Keep server edge adapters out of the route files once more than one endpoint needs the same behavior:

  • src/server/chat_request.rs for OpenAI chat message flattening and prompt fallback assembly
  • src/server/request_options.rs for request-default merging into ServerGenerateOptions
  • src/server/media.rs for data: / file:// image-source parsing
  • src/server/streaming.rs for shared SSE channel and [DONE] emission helpers

Dry-Run Workflow Validation

This section validates that the current architecture actually reduces ambiguity when adding new model support.

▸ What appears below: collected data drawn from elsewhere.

-- ==== Sys2Proof/Machine/Access.lean ====
section
/-! DEFINITION. What the memory instructions share: addresses and their checks, requests per line, lane failures, uniform
accesses, releases and acquires of an instruction, the deferred POISON (06 R160, R163, R168, R178; 08 R200-R204; 12 R287,
R301; 13 R311). -/

namespace Sys2Proof.Machine

/-- The OFF8 field times the access size, modulo 2^64 (R397, R399). -/
def offBytes (off8 n : Nat) : W64 := BitVec.ofInt 64 (signed 8 off8 * n)

namespace Pass

/-- Registers that hold `n` bytes of a lane. -/
def dataRegs (n : Nat) : Nat := if n = 8 then 2 else 1
/-- A data register field: below the reach, even for 8 bytes. -/
def dataReg (p : Pass) (i n : Nat) : List (Option Trap) :=
  [p.reg i (dataRegs n), if n = 8 then p.even i else none]
/-- A check of every active lane: the trap names the lanes that fail and the lowest one's address. -/
def laneCheck (p : Pass) (c : TrapCode) (u : Cause) (addr : Nat → Nat) (bad : Nat → Bool) : Option Trap :=
  match p.lanes.filter bad with
  | [] => none
  | l :: r => some (p.trapAt c u (laneSet fun i => (l :: r).contains i) (BitVec.ofNat 64 (addr l)))
/-- Steps 7 to 9 of R287 for global lane addresses. -/
def addrChecks (p : Pass) (s : State) (addr : Nat → Nat) (n : Nat) : List (Option Trap) :=
  [p.laneCheck .protection .noncanon addr fun l => noncanon (addr l),
    p.laneCheck .misaligned .none addr fun l => addr l % n != 0,
    p.laneCheck .protection .nohome addr fun l => !s.mapOk p.ctx (addr l)]
/-- The same for a uniform address. -/
def kCheck (p : Pass) (c : TrapCode) (u : Cause) (a : Nat) (bad : Bool) : Option Trap :=
  whenBad bad (p.trapAt c u p.em (BitVec.ofNat 64 a))
def kAddrChecks (p : Pass) (s : State) (a n : Nat) : List (Option Trap) :=
  [p.kCheck .protection .noncanon a (noncanon a), p.kCheck .misaligned .none a (a % n != 0),
    p.kCheck .protection .nohome a (!s.mapOk p.ctx a)]
def failAt (p : Pass) (addr : Nat → Nat) (l : Nat) (f : Fail) : LaneFail :=
  { lane := l, plane := p.plane, code := f.1, cause := f.2, addr := addr l, race := none }

end Pass

namespace State

/-! ### Requests of one pass -/

def insertLine (x : Nat × Nat) : List (Nat × Nat) → List (Nat × Nat)
  | [] => [x]
  | y :: l =>
    if x = y then y :: l
    else if x.1 < y.1 ∨ (x.1 = y.1 ∧ x.2 < y.2) then x :: y :: l
    else y :: insertLine x l
/-- The lines some lanes touch, in the order of emission: ascending package, then ascending VA (R311). -/
def requestLines (s : State) (c : Nat) (ls : List Nat) (addr : Nat → Nat) : List Nat :=
  (ls.foldl (fun acc l => insertLine (s.homePkg c (addr l), lineVa (addr l)) acc) []).map (·.2)
/-- The vector-clock check of lanes in the order they pass: from the first that fails on, every lane fails (R273, R275). -/
def detLanes (s : State) (p : Pass) (ls : List Nat) (addr : Nat → Nat) (n kind : Nat) : State × List LaneFail :=
  ls.foldl (fun (acc : State × List LaneFail) l =>
    match acc.2 with
    | f :: _ => (acc.1, acc.2 ++ [{ f with lane := l }])
    | [] =>
      let r := acc.1.detAccess p l (addr l) n kind
      match r.2 with
      | none => (r.1, [])
      | some (c, u, i) => (r.1, [{ lane := l, plane := p.plane, code := c, cause := u, addr := addr l, race := i }])) (s, [])
/-- Lanes of a list without those that failed. -/
def passed (ls : List Nat) (f : List LaneFail) : List Nat := ls.filter fun l => !(f.any fun x => x.lane == l)
/-- Bytes of a line that lanes at these addresses touch. -/
def lineMask (line : Nat) (ls : List Nat) (addr : Nat → Nat) (n : Nat) : ByteMask :=
  ls.foldl (fun m l => if lineVa (addr l) = line then m ||| byteRange (addr l % 128) n else m) 0
/-- One read request per line; the answers by line. -/
def readLines (s : State) (o : Origin) (g pol n : Nat) (ls : List Nat) (addr : Nat → Nat) :
    State × NMap (Except Fail LineRead) :=
  (s.requestLines o.ctx ls addr).foldl (fun (acc : State × NMap (Except Fail LineRead)) v =>
    let r := acc.1.readLine o g v pol (lineMask v ls addr n)
    (r.1, mapSet acc.2 v r.2)) (s, [])
/-- A lane's bytes of the answers, or its failure: POISON where a byte it reads is poisoned (R177). -/
def laneBytes (m : NMap (Except Fail LineRead)) (a n : Nat) : Except Fail Nat :=
  match mapGet m (lineVa a) with
  | none => .error (.pageFault, .notmapped)
  | some (.error f) => .error f
  | some (.ok v) =>
    if v.bad &&& byteRange (a % 128) n != 0 then .error (.poison, .none)
    else .ok (v.data.toNat / 2 ^ (8 * (a % 128)) % 2 ^ (8 * n))
def failsOf (p : Pass) (ls : List Nat) (addr : Nat → Nat) (f : Nat → Except Fail Nat) : List LaneFail :=
  ls.filterMap fun l => match f l with
    | .error e => some (p.failAt addr l e)
    | .ok _ => none
/-- A loaded value written: a register, or a pair for 8 bytes. -/
def loadInto (k : Skein) (d n l v : Nat) : Skein :=
  if n = 8 then k.setPair d l (BitVec.ofNat 64 v) else k.setV d l (BitVec.ofNat 32 v)
/-- What a lane that read poisoned bytes gets: an unspecified value (R177). -/
def freeLoad (s : State) (l : Nat) : Nat := (Config.freeDouble (s.fresh.free + l)).toNat
/-- Loads of a pass's active lanes, failures noted (R168, R399). -/
def loadLanes (s : State) (p : Pass) (d n pol : Nat) (addr : Nat → Nat) (acq : Option Nat) : State :=
  let c := s.detLanes p p.lanes addr n 0
  let ls := passed p.lanes c.2
  let r := c.1.readLines p.origin p.core pol n ls addr
  let val (l : Nat) : Except Fail Nat := laneBytes r.2 (addr l) n
  let fails := failsOf p ls addr val
  let ok := passed ls fails
  let s := (r.1.modSk p.bid p.ix fun k =>
    ls.foldl (fun k l => match val l with
      | .ok v => loadInto k d n l v
      | .error f => if f.1 = .poison then loadInto k d n l (freeLoad r.1 l) else k) k).takeFree (if fails.isEmpty then 0 else 16)
  (ok.foldl (fun s l => s.loadSync p (addr l) n acq) s).noteFails p (c.2 ++ fails)

/-- The bytes of a line that lanes store, later lanes over earlier ones (R196). -/
def lineStores (line : Nat) (ls : List Nat) (addr : Nat → Nat) (n : Nat) (val : Nat → Nat) : LineW :=
  ls.foldl (fun d l =>
    if lineVa (addr l) = line then
      mergeLine d (BitVec.ofNat 1024 (val l % 2 ^ (8 * n) * 2 ^ (8 * (addr l % 128)))) (byteRange (addr l % 128) n)
    else d) 0
/-- Stores of a pass's lanes, one request per line: failures noted, dropped stores recorded (R168, R178, R428). -/
def storeLanes (s : State) (p : Pass) (n pol : Nat) (through : Bool) (rc : Nat) (rel : Option (Nat × Option Carry))
    (addr : Nat → Nat) (val : Nat → Nat) : State :=
  let c := s.detLanes p p.lanes addr n 1
  let ls := passed p.lanes c.2
  let r := (s.requestLines p.ctx ls addr).foldl (fun (acc : State × List LaneFail) v =>
    let mine := ls.filter fun l => lineVa (addr l) == v
    let m := lineMask v ls addr n
    let q := acc.1.storeLine { p.origin with mask := laneSet mine.contains } p.core v pol through rc (lineStores v ls addr n val) m
    match q.2 with
    | .error f => (q.1, acc.2 ++ mine.map fun l => p.failAt addr l f)
    | .ok (lost, home) =>
      let gone := mine.filter fun l => lost &&& byteRange (addr l % 128) n != 0
      let t := match gone with
        | [] => q.1
        | l :: _ => q.1.dropped { p.origin with mask := laneSet gone.contains } (addr l) gone.length home
      ((mine.filter fun l => !gone.contains l).foldl (fun t l => t.storeSync p (addr l) n rel) (t.stampStores p.ctx v m p.writer), acc.2))
    (c.1, [])
  r.1.noteFails p (c.2 ++ r.2)

/-! ### The deferred POISON (R178, R301) -/

end State

/-- The pass of a further plane at the offset executes the same word. -/
def Pass.comesAgain (p : Pass) (u : Issue) : Bool := u.rest.any fun e => mapGetD u.words e.1 0 == mapGetD u.words p.plane 0
/-- The dropped stores a deferral stands for: VA, count and home of each. -/
def Deferred.stores (d : Deferred) : List (Nat × Nat × Nat) := (d.va, d.count, d.home) :: d.more
/-- What is left of it once those that `f` selects have been reported. -/
def Deferred.without (d : Deferred) (f : Nat × Nat × Nat → Bool) : Option Deferred :=
  match d.stores.filter fun e => !f e with
  | [] => none
  | e :: l => some { va := e.1, count := e.2.1, off := d.off, home := e.2.2, more := l }

namespace State

/-- Dropped stores whose homes the scope includes: their POISON is raised once the instruction has completed for every plane. Where
further planes are still to be served at the offset, it is held and raised after the last (R55); in trap mode it is held too (R290). -/
def raiseDeferred (s : State) (p : Pass) (sc : Nat) : State :=
  let trapOf (hit : List (Nat × Nat × Nat)) : Trap :=
    { p.trapAt .poison .none p.em (BitVec.ofNat 64 ((hit.head?).elim 0 (·.1))) with
      aux := BitVec.ofNat 32 (hit.foldl (fun n e => n + e.2.1) 0), next := true }
  let here (e : Nat × Nat × Nat) : Bool := scopeHas sc p.core e.2.2
  if p.coach then
    match (s.blk? p.bid).bind (·.coach) with
    | none => s
    | some c => match c.defer with
      | none => s
      | some d =>
        let hit := d.stores.filter here
        if !hit.isEmpty && c.held.isNone then
          s.modCoach p.bid fun c => { c with defer := d.without here, held := some { trapOf hit with off := some p.off } }
        else s
  else
    match s.sk? p.bid p.ix with
    | none => s
    | some k => match k.x.defer with
      | none => s
      | some d =>
        let hit := d.stores.filter here
        let open_ := (k.arm p.ai).issue
        if !hit.isEmpty && open_.elim true fun u => !p.comesAgain u then
          let hold (t : Trap) (plane : Nat) (s : State) : State := s.modSk p.bid p.ix fun k =>
            { k with x := { k.x with pend := k.x.pend ++ [{ trap := t, cls := 1, coach := false, arm := p.ai, plane := plane, off := p.off }] } }
          let s := s.modSk p.bid p.ix fun k => { k with x := { k.x with defer := d.without here } }
          if k.trapMode then hold { trapOf hit with next := false } 0 s
          else if open_.isSome then hold (trapOf hit) p.plane s
          else s.trapSkein p.blk p.ix k (trapOf hit) p.plane 1 p.ai p.off false p.em (p.arm.path.elim p.path (·.lanes))
        else s
/-- An instruction that releases or acquires ends. -/
def endFenced (s : State) (p : Pass) (sc : Nat) : State := (s.endPass p).raiseDeferred p sc
/-- An acquiring instruction ends. -/
def endAcquire (s : State) (p : Pass) (sc : Nat) : State := (s.noteAcquire p).endFenced p sc
/-- A pass of an acquire without active lanes ends; the instruction is an acquire where another plane's pass has some. -/
def endIdle (s : State) (p : Pass) (sc : Option Nat) : State :=
  match sc with
  | some sc => if p.em = 0 then s.endPass p else s.endAcquire p sc
  | none => s.endPass p

/-! ### Uniform accesses (R397) -/

/-- A uniform access that failed, for the path's whole lane set: a page fault parks the issuer with wait kind 9, other failures raise the
trap (R168, R397). -/
def kFail (s : State) (p : Pass) (a : Nat) (f : Fail) (race : Option RaceInfo) : State :=
  if p.coach then
    if f.1 = .pageFault then
      (s.modCoach p.bid fun c => { c with wait := some (.fault 0 a false), seen := s.mem.writes }).reportPass p true 0x08 f.2.code 0 0 0 a
    else s.raise p { p.trapAt f.1 f.2 0 (BitVec.ofNat 64 a) with race := race }
  else
    (s.noteFails p ((lanesOf (p.arm.path.elim p.path fun q => q.lanes &&& p.sk.live)).map fun l =>
      { lane := l, plane := p.plane, code := f.1, cause := f.2, addr := a, race := race, whole := true })).endPass p
/-- A uniform read of `n` bytes through the caches. -/
def kRead (s : State) (p : Pass) (a n pol : Nat) : State × Except Fail Nat :=
  let r := s.readLine p.origin p.core a pol (byteRange (a % 128) n)
  (r.1, match r.2 with
    | .error f => .error f
    | .ok v => laneBytes [(lineVa a, .ok v)] a n)
/-- A uniform read as a fresh acquire at a scope: caches are cleared first, so that the home's value is read (R199). -/
def kReadAcq (s : State) (p : Pass) (a n sc : Nat) : State × Except Fail Nat := (s.acquireAt p.core p.ctx sc).kRead p a n 0
/-- A uniform store of `n` bytes; `rel` is a release's scope and clock. -/
def kWrite (s : State) (p : Pass) (a n pol : Nat) (through : Bool) (rel : Option (Nat × Option Carry)) (v : Nat) :
    State × Except Fail Unit :=
  let m := byteRange (a % 128) n
  let r := s.storeLine p.origin p.core a pol through 0 (BitVec.ofNat 1024 (v % 2 ^ (8 * n) * 2 ^ (8 * (a % 128)))) m
  match r.2 with
  | .error f => (r.1, .error f)
  | .ok (lost, home) =>
    let t := if lost = 0 then r.1.storeSync p a n rel else r.1.dropped p.origin a 1 home
    (t.stampStores p.ctx (lineVa a) m p.writer, .ok ())
/-- A request for the line of an address goes to its home: the issuer's own updates and the core's L1 copy leave first (R198, R206). -/
def reachHome (s : State) (o : Origin) (a : Nat) : State :=
  let s := s.settleOwn o a
  let s := match o.core with
    | some g => s.expel g o.ctx a
    | none => s
  s.passSwitch o a
/-- One indivisible step on `n` bytes at their home (R206). Answers the old value. -/
def homeStep (s : State) (o : Origin) (a n : Nat) (f : Nat → Nat) : State × Except Fail Nat := (s.reachHome o a).stepAt o a n f
/-- Lanes whose effects are requests, one for each (home, line) in the order of emission (R311): `reach` once for a line, then `step` for
each of its lanes, ascending. -/
def byRequests (s : State) (c : Nat) (ls : List Nat) (addr : Nat → Nat) (reach : State → Nat → State)
    (step : State → Nat → State × Option LaneFail) : State × List LaneFail :=
  (s.requestLines c ls addr).foldl (fun (acc : State × List LaneFail) v =>
    (ls.filter fun l => lineVa (addr l) == v).foldl (fun (acc : State × List LaneFail) l =>
      let q := step acc.1 l
      (q.1, acc.2 ++ q.2.toList)) (reach acc.1 v, acc.2)) (s, [])

end State

end Sys2Proof.Machine
end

Dry Run A: Standard Text Model

Assume a new text model that follows the existing config-backed loading path.

Required surfaces today:

  1. src/models/<family>.rs
  2. src/models/mod.rs
  3. src/models/detection.rs
  4. src/model_metadata.rs through the converged registration surface plus static_model_descriptor() / model_load_policy()
  5. src/loading/config_backed.rs only if shared config-backed loading behavior itself must change
  6. src/loaded_model.rs
  7. src/loaded_model_capabilities.rs only if the family changes multimodal capability exposure
  8. tests near src/models/detection_tests.rs, src/models/sanitize_tests.rs, and src/loading/tests.rs

What should not happen:

  • no new one-off construction branch inside load_model()
  • no direct CLI or server changes unless user-visible behavior changes
  • no family-specific getter added to LoadedModel if an existing capability is enough

Why this is better than the old path:

  • route selection is centralized instead of duplicated across multiple loading matches
  • adapter support is declared in one policy surface
  • standard text constructor registration no longer lives in a separate parallel table
  • the expected edit list is short enough to review before coding starts

Dry Run B: New VLM Family

Assume a new VLM family needs its own token defaults and weight-key remapping.

Required surfaces today:

  1. text model and/or VLM wrapper under src/models/ or src/vision/
  2. src/models/mod.rs
  3. src/models/detection.rs
  4. src/loading/vlm_<family>.rs
  5. src/loading/vlm.rs
  6. src/model_metadata.rs through static_model_descriptor() / model_load_policy()
  7. src/loaded_model.rs through enum wiring
  8. src/loaded_model_capabilities.rs through VlmRuntimeRef
  9. src/multimodal/ only if prompt/runtime preparation is truly new
  10. tests near src/loading/vlm_<family>_tests.rs and any new multimodal helper test file

What should not happen:

  • no concrete model-type checks added to CLI or server request paths
  • no family-specific loading logic added directly to src/loading/mod.rs
  • no duplicated prompt-rewrite logic across CLI and server

Why this is better than the old path:

  • the family router lives in src/loading/vlm.rs
  • family assembly stays beside peer VLM loaders
  • multimodal frontends depend on capabilities, not family names

Review Checklist for a Real Addition

Before opening a PR for a new model or VLM family, confirm:

  1. loading policy was updated through src/model_metadata.rs
  2. LoadedModel wiring stayed inside src/loaded_model.rs and src/loaded_model_capabilities.rs rather than creating a new one-off family getter
  3. CLI and server still depend on shared helpers rather than the concrete model type
  4. unit tests cover the new policy or normalization logic
  5. at least one smoke test exists when a local model is available

Commit Strategy

Prefer small checkpoints that isolate one control-plane surface:

  • model detection
  • loader normalization
  • prompt preparation
  • runtime initialization

This keeps regressions searchable and makes future model additions easier to compare against previous slices.